Directions: Your task is to repeat exactly the lines below between the line holding "let c := c.put (H.fom p l) f" and the line holding "def execPolarityTimeout (p", inclusive, and only those.
═══ Listed records ═══
/-- In the stake-boat hold (R173, R175): HOLD_REASON of both sides; with 16 TS sent with READY and 8 received with it in a row on some
lane, on to Polarity and order, or in a fast retrain to Equalise at the gear in force. -/
def Hub.tsInHold (c : Hub) (p l : Nat) (r : TsRx) : Hub :=
  let was := c.flag (H.readySent p)
  let c := (c.put (O.holdReason p) (16 * bits r.holdReason.toNat 0 3)).holdNow p r.ownHold.toNat
  let c := c.put (H.tsRun p l) (if bit r.flags.toNat 0 then min 8 (c.get (H.tsRun p l) + 1) else 0)
  if was = true ∧ c.flag (H.readySent p) = true ∧ 16 ≤ r.sent.toNat ∧ c.get (H.tsRun p l) = 8 then
    if c.fastRetrain p then c.toEqualise p (c.get (H.trainGear p)) else ((c.put (H.trainGear p) 1).putB (H.fullRetrain p) true).lanesTo p 4
  else c

/-- In Polarity and order (R173, R176): the inversion and the logical lane are taken; with 8 valid TS on every lane, or on one 20 µs
after the first, on to Equalise at Gear 1, or at the gear of a rate switch that turned a lane. -/
def Hub.tsInPolarity (c : Hub) (p l : Nat) (r : TsRx) : Hub :=
  let lane := rxLaneOf l
  let logical := bits r.lane.toNat 0 2
  let c := (c.put (O.laneStatus p lane) (withBit (c.get (O.laneStatus p lane)) 2 r.inverted)).put (O.logicalLane p lane) logical
  let c := c.when (l == 0) fun c => c.each [2, 3] fun c k => c.put (O.laneStatus p k) (withBit (c.get (O.laneStatus p k)) 5 (logical == 1))
  let c := c.put (H.tsRun p l) (min 8 (c.get (H.tsRun p l) + 1))
  let full := (c.rxInUse p).filter fun k => c.get (H.tsRun p k) == 8
  let c := c.when (!full.isEmpty && c.get (H.firstLaneAt p) == 0) fun c => c.put (H.firstLaneAt p) c.now
  if full.length = (c.rxInUse p).length ∨ (full ≠ [] ∧ c.get (H.firstLaneAt p) + 20000 ≤ c.now) then
    c.toEqualise p (max 1 (c.get (H.trainGear p)))
  else c

/-- In Lock (R178): a lane that holds lock is noted; with every lane in use locked, on to Deskew. -/
def Hub.tsInLock (c : Hub) (p l : Nat) (r : TsRx) : Hub :=
  let lane := rxLaneOf l
  let c := c.put (O.laneStatus p lane) (withBit (c.get (O.laneStatus p lane)) 1 r.locked)
  if (c.rxInUse p).all fun k => bit (c.get (O.laneStatus p (rxLaneOf k))) 1 then c.lanesTo p 7 else c

/-- In Deskew (R178): aligned, with the partner's DESKEWED, the gear's coefficients are kept (R177) and the lanes go on to Gear negotiation; a wake from
Lanes idle is complete without it (R183). -/
def Hub.tsInDeskew (c : Hub) (p : Nat) (r : TsRx) : Hub :=
  let c := c.putB (H.deskewed p) r.aligned
  if r.aligned && bit r.flags.toNat 3 then
    (if c.flag (H.idleWake p) then c.wakeDone p else (c.keepCoefs p (c.get (H.trainGear p))).lanesTo p 8)
  else c

/-- In Gear negotiation (R168–R171, R179): once this side has sent 16 TS with its GEAR_SEL and the partner's last 8 selected the
target, counted anew for each target, both act: trained at the gear and lane use in force, or a change of lane use, of gear, or of both. -/
def Hub.tsInNegotiation (c : Hub) (p : Nat) (r : TsRx) : Hub :=
  let target := c.targetGear p
  let was := c.get (H.selSent p)
  let c := (c.put (H.selSent p) target).put (H.selRun p) (if r.gearSel.toNat = target then min 8 ((if was = target then c.get (H.selRun p) else 0) + 1) else 0)
  if was = target ∧ c.get (H.selRun p) = 8 ∧ 16 ≤ r.sent.toNat ∧ c.get (H.rateTarget p) = 0 then
    let use := c.agreedUse p
    let c := c.put (O.laneUseRefusal p) (c.useRefusal p)
    if target = c.get (H.trainGear p) ∧ use = c.get (H.laneUseNow p) then
      (c.lanesUp p target (c.laneCounts p).1 (c.laneCounts p).2).reportTrained p
    else if target = c.get (H.trainGear p) then (c.put (H.laneUseNow p) use).lanesTo p 4
    else (c.put (H.rateTarget p) target).clearRuns p
  else c

/-- The lane of its own that the partner's RX_LANES_OK leaves a degraded direction (R171). -/
def Hub.degradeTx (c : Hub) (p : Nat) (r : TsRx) : Hub :=
  if bit r.flags.toNat 5 then c.put (H.txDegraded p) (if bit r.rxLanesOk.toNat 0 then 1 else 2) else c

/-- The transmit lane that carries a logical lane (R168). -/
def txLaneOf (k : Nat) : Nat := if 2 ≤ k then 3 else k

/-- TS_RECEIVE (R172–R180): a valid set advances the bring-up state it arrives in; an invalid one is ignored. The partner's failed gears
are added to this side's own (R180). -/
def execTsReceive (p : Port) (lane : Fin 3) (rx : TsRx) (s : State) : Host.Outcome State Fault Refusal :=
  onDomains s fun c =>
    let st := c.get (O.trainState p)
    if tsValid rx && decide (3 ≤ st ∧ st ≤ 8) then
      let failed := bits rx.gears.toNat 4 4
      let c := ((c.put (H.peerTsFlags p) rx.flags.toNat).put (H.peerLaneUse p) rx.laneUse.toNat).put (H.peerGears p) (bits rx.gears.toNat 0 4)
      let c := (c.put (H.peerFailed p) (Nat.lor (c.get (H.peerFailed p)) failed)).put (O.gearsFailed p) (Nat.lor (c.get (O.gearsFailed p)) failed)
      let c := c.degradeTx p rx
      (match st with
      | 3 => c.tsInHold p lane rx
      | 4 => c.tsInPolarity p lane rx
      | 5 => (c.applyEqReq p (txLaneOf (bits rx.lane.toNat 0 2)) rx.eqReq.toNat).tryLock p
      | 6 => c.tsInLock p lane rx
      | 7 => c.tsInDeskew p rx
      | _ => c.tsInNegotiation p rx).sendTs p
    else if rx.id == 0x5A && (st == 9 || st == 10) then c.strayBlock p
    else c

/-- RECEIVER_DETECT (R173): a termination on a TX lane in Detect takes the lanes to Wake. -/
def execReceiverDetect (p : Port) (tx0 tx1 : Bool) (s : State) : Host.Outcome State Fault Refusal :=
  onDomains s fun c => if c.get (O.trainState p) = 1 ∧ (tx0 || tx1) = true then (c.lanesTo p 2).emit (.laneWake p) else c

/-- WAKE_BURSTS_RECEIVED (R173, R175): the lanes enter the stake-boat hold and start TS at Gear 1, with READY where nothing is unmet: the PLL and the
power as last seen. -/
def execWakeBurstsReceived (p : Port) (s : State) : Host.Outcome State Fault Refusal :=
  onDomains s fun c =>
    if c.get (O.trainState p) = 2 then (((c.lanesTo p 3).put (O.holdReason p) 0).holdNow p (c.get (H.ownHold p))).sendTs p else c

/-- WAKE_TIMEOUT (R173). -/
def execWakeTimeout (p : Port) (s : State) : Host.Outcome State Fault Refusal :=
  onDomains s fun c => if c.get (O.trainState p) = 2 then c.toDetect p else c

/-- A single coefficient step requested next, beside a preset or Fh: which coefficient and which way the spec leaves to the receiver, so both are
free (R177, notes/assumptions/5.md). -/
def Hub.requestStep (c : Hub) (p l preset : Nat) : Hub :=
  let d := c.draw
  d.2.put (H.eqReq p l) (preset + 16 * (1 + d.1 % 2) + 64 * (1 + d.1 / 2 % 2))

/-- EQ_STEP (R177): the receiver's interval ends with a figure of merit. In the search over presets the best is kept and the next is
requested; single steps start from it and go on while the figure rises. -/
def execEqStep (p : Port) (lane : Fin 3) (fom : BitVec 8) (s : State) : Host.Outcome State Fault Refusal :=
  onDomains s fun c =>
    let l := lane.val
    if c.get (O.trainState p) = 5 ∧ l ∈ c.rxInUse p then
      let f := fom.toNat
      let best := c.get (H.eqBest p l)
      let was := c.get (H.eqPreset p l)
      let c := c.put (H.fom p l) f
      let c := match c.get (H.eqSteps p l) with
        | 0 =>
          let c := if best < f ∨ c.get (H.eqBestPreset p l) = 15 then (c.put (H.eqBest p l) f).put (H.eqBestPreset p l) was else c
          if was < 9 then (c.put (H.eqPreset p l) (was + 1)).put (H.eqReq p l) (was + 1)
          else
            let b := c.get (H.eqBestPreset p l)
            ((c.put (H.eqPreset p l) b).put (H.eqSteps p l) 1).requestStep p l b
        | 1 => if best < f then (c.put (H.eqBest p l) f).requestStep p l 0x0F else (c.put (H.eqSteps p l) 2).put (H.eqReq p l) 0x0F
        | _ => c
      (c.tryLock p).sendTs p
    else c

/-- RATE_SWITCH (R173, R176): the switch to the gear both sides selected completes. A lane that turns with it goes through Polarity
and order first. -/
def execRateSwitch (p : Port) (s : State) : Host.Outcome State Fault Refusal :=
  onDomains s fun c =>
    let g := c.get (H.rateTarget p)
    if c.get (O.trainState p) = 8 ∧ g ≠ 0 then
      let use := c.agreedUse p
      let turns := use != c.get (H.laneUseNow p) && (use == 2 || c.get (H.laneUseNow p) == 1)
      let c := ((c.put (H.rateTarget p) 0).put (H.laneUseNow p) use).put (H.trainGear p) g
      (if turns then c.lanesTo p 4 else c.toEqualise p g).sendTs p
    else c

/-- HOLD_LIMIT_EXPIRY (R173, R175). -/
def execHoldLimitExpiry (p : Port) (s : State) : Host.Outcome State Fault Refusal :=
  onDomains s fun c => if c.get (O.trainState p) = 3 then (c.trainFail p).toDetect p else c

/-- POLARITY_TIMEOUT (R173). -/
def execPolarityTimeout (p : Port) (s : State) : Host.Outcome State Fault Refusal :=
  onDomains s fun c => if c.get (O.trainState p) = 4 then (c.trainFail p).toDetect p else c

/-- EQUALISE_LIMIT (R177, R180): the lanes that miss EQ_FOM_MIN fail. -/
def execEqualiseLimit (p : Port) (s : State) : Host.Outcome State Fault Refusal :=
  onDomains s fun c =>
    if c.get (O.trainState p) = 5 then
      (c.bringUpFail p ((c.rxInUse p).filter fun l => decide (c.get (H.fom p l) < c.get (O.eqFomMin p))) 6).sendTs p
    else c

/-- LOCK_TIMEOUT (R173, R180): 100 µs pass in Lock, where the lanes without lock fail, or in Deskew. -/
def execLockTimeout (p : Port) (s : State) : Host.Outcome State Fault Refusal :=
  onDomains s fun c =>
    if c.get (O.linkState p) = 4 then c
    else if c.get (O.trainState p) = 6 then
      (c.bringUpFail p ((c.rxInUse p).filter fun l => !bit (c.get (O.laneStatus p (rxLaneOf l))) 1) 7).sendTs p
    else if c.get (O.trainState p) = 7 then (c.bringUpFail p [] 8).sendTs p
    else c

/-- GEAR_NEGOTIATION_TIMEOUT (R173, R180). -/
def execGearNegotiationTimeout (p : Port) (s : State) : Host.Outcome State Fault Refusal :=
  onDomains s fun c => if c.get (O.trainState p) = 8 ∧ c.get (H.rateTarget p) = 0 then (c.bringUpFail p [] 8).sendTs p else c

/-- GEAR_STEP_LIMIT (R180): a side at a higher gear falls back once the limit has passed without Trained. -/
def execGearStepLimit (p : Port) (s : State) : Host.Outcome State Fault Refusal :=
  onDomains s fun c =>
    if 2 ≤ c.get (H.trainGear p) ∧ 4 ≤ c.get (O.trainState p) ∧ c.get (O.trainState p) ≤ 8 ∧ c.get (O.linkState p) ≠ 4 then
      (c.bringUpFail p [] 8).sendTs p
    else c

/-- LANES_IDLE_WAKE (R183): the lanes relock and report trained without gear negotiation. -/
def execLanesIdleWake (p : Port) (s : State) : Host.Outcome State Fault Refusal := onDomains s fun c => c.wakeDone p

/-! ## Detectors and eye scan (R185, R186, R188) -/

/-- A detector of a lane deasserts (R185): the signal is present, or the lane locked, again. -/
def Hub.detectorDown (c : Hub) (p l kind : Nat) : Hub :=
  if 2 ≤ l ∨ c.receives p l = true then
    let c := c.when (kind == 1) fun c => c.put (H.headerWindow p (if l = 1 then 2 else l - 2)) 0
    (c.put (H.detector p l kind) 0).put (O.laneStatus p l) (withBit (c.get (O.laneStatus p l)) kind true)
  else c

/-- LOS_ASSERT. -/
def execLosAssert (p : Port) (lane : Lane) (s : State) : Host.Outcome State Fault Refusal := onDomains s fun c => c.detectorUp p lane 0
/-- LOL_ASSERT. -/
def execLolAssert (p : Port) (lane : Lane) (s : State) : Host.Outcome State Fault Refusal := onDomains s fun c => c.detectorUp p lane 1
/-- LOS_DEASSERT. -/
def execLosDeassert (p : Port) (lane : Lane) (s : State) : Host.Outcome State Fault Refusal := onDomains s fun c => c.detectorDown p lane 0
/-- LOL_DEASSERT. -/
def execLolDeassert (p : Port) (lane : Lane) (s : State) : Host.Outcome State Fault Refusal := onDomains s fun c => c.detectorDown p lane 1

/-- EYE_SCAN_DONE (R188): three scans in a row below MARGIN_ALARM raise the alarm, and with RETUNE_AUTO a retrain at the end of the
port's next drive window. -/
def execEyeScanDone (p : Port) (lane : Lane) (height width : BitVec 16) (s : State) : Host.Outcome State Fault Refusal :=
  onDomains s fun c =>
    if c.get (O.trainState p) = 9 ∧ c.receives p lane = true ∧ bit (c.get (O.laneStatus p lane)) 3 = true then
      let c := (c.put (O.eyeHeight p lane) height.toNat).put (O.eyeWidth p lane) width.toNat
      let low := decide (c.get (O.marginAlarm p) ≠ 0 ∧ height.toNat < c.get (O.marginAlarm p))
      let run := if low then c.get (H.lowScans p lane) + 1 else 0
      if run = 3 then
        (((c.put (H.lowScans p lane) 0).count (O.marginAlarms p)).raise 43 p lane).when (c.flag (O.retuneAuto p)) fun c =>
          c.putB (H.retunePending p) true
      else c.put (H.lowScans p lane) run
    else c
═══
Output below:
      let c := c.put (H.fom p l) f
      let c := match c.get (H.eqSteps p l) with
        | 0 =>
          let c := if best < f ∨ c.get (H.eqBestPreset p l) = 15 then (c.put (H.eqBest p l) f).put (H.eqBestPreset p l) was else c
          if was < 9 then (c.put (H.eqPreset p l) (was + 1)).put (H.eqReq p l) (was + 1)
          else
            let b := c.get (H.eqBestPreset p l)
            ((c.put (H.eqPreset p l) b).put (H.eqSteps p l) 1).requestStep p l b
        | 1 => if best < f then (c.put (H.eqBest p l) f).requestStep p l 0x0F else (c.put (H.eqSteps p l) 2).put (H.eqReq p l) 0x0F
        | _ => c
      (c.tryLock p).sendTs p
    else c

/-- RATE_SWITCH (R173, R176): the switch to the gear both sides selected completes. A lane that turns with it goes through Polarity
and order first. -/
def execRateSwitch (p : Port) (s : State) : Host.Outcome State Fault Refusal :=
  onDomains s fun c =>
    let g := c.get (H.rateTarget p)
    if c.get (O.trainState p) = 8 ∧ g ≠ 0 then
      let use := c.agreedUse p
      let turns := use != c.get (H.laneUseNow p) && (use == 2 || c.get (H.laneUseNow p) == 1)
      let c := ((c.put (H.rateTarget p) 0).put (H.laneUseNow p) use).put (H.trainGear p) g
      (if turns then c.lanesTo p 4 else c.toEqualise p g).sendTs p
    else c

/-- HOLD_LIMIT_EXPIRY (R173, R175). -/
def execHoldLimitExpiry (p : Port) (s : State) : Host.Outcome State Fault Refusal :=
  onDomains s fun c => if c.get (O.trainState p) = 3 then (c.trainFail p).toDetect p else c

/-- POLARITY_TIMEOUT (R173). -/
def execPolarityTimeout (p : Port) (s : State) : Host.Outcome State Fault Refusal :=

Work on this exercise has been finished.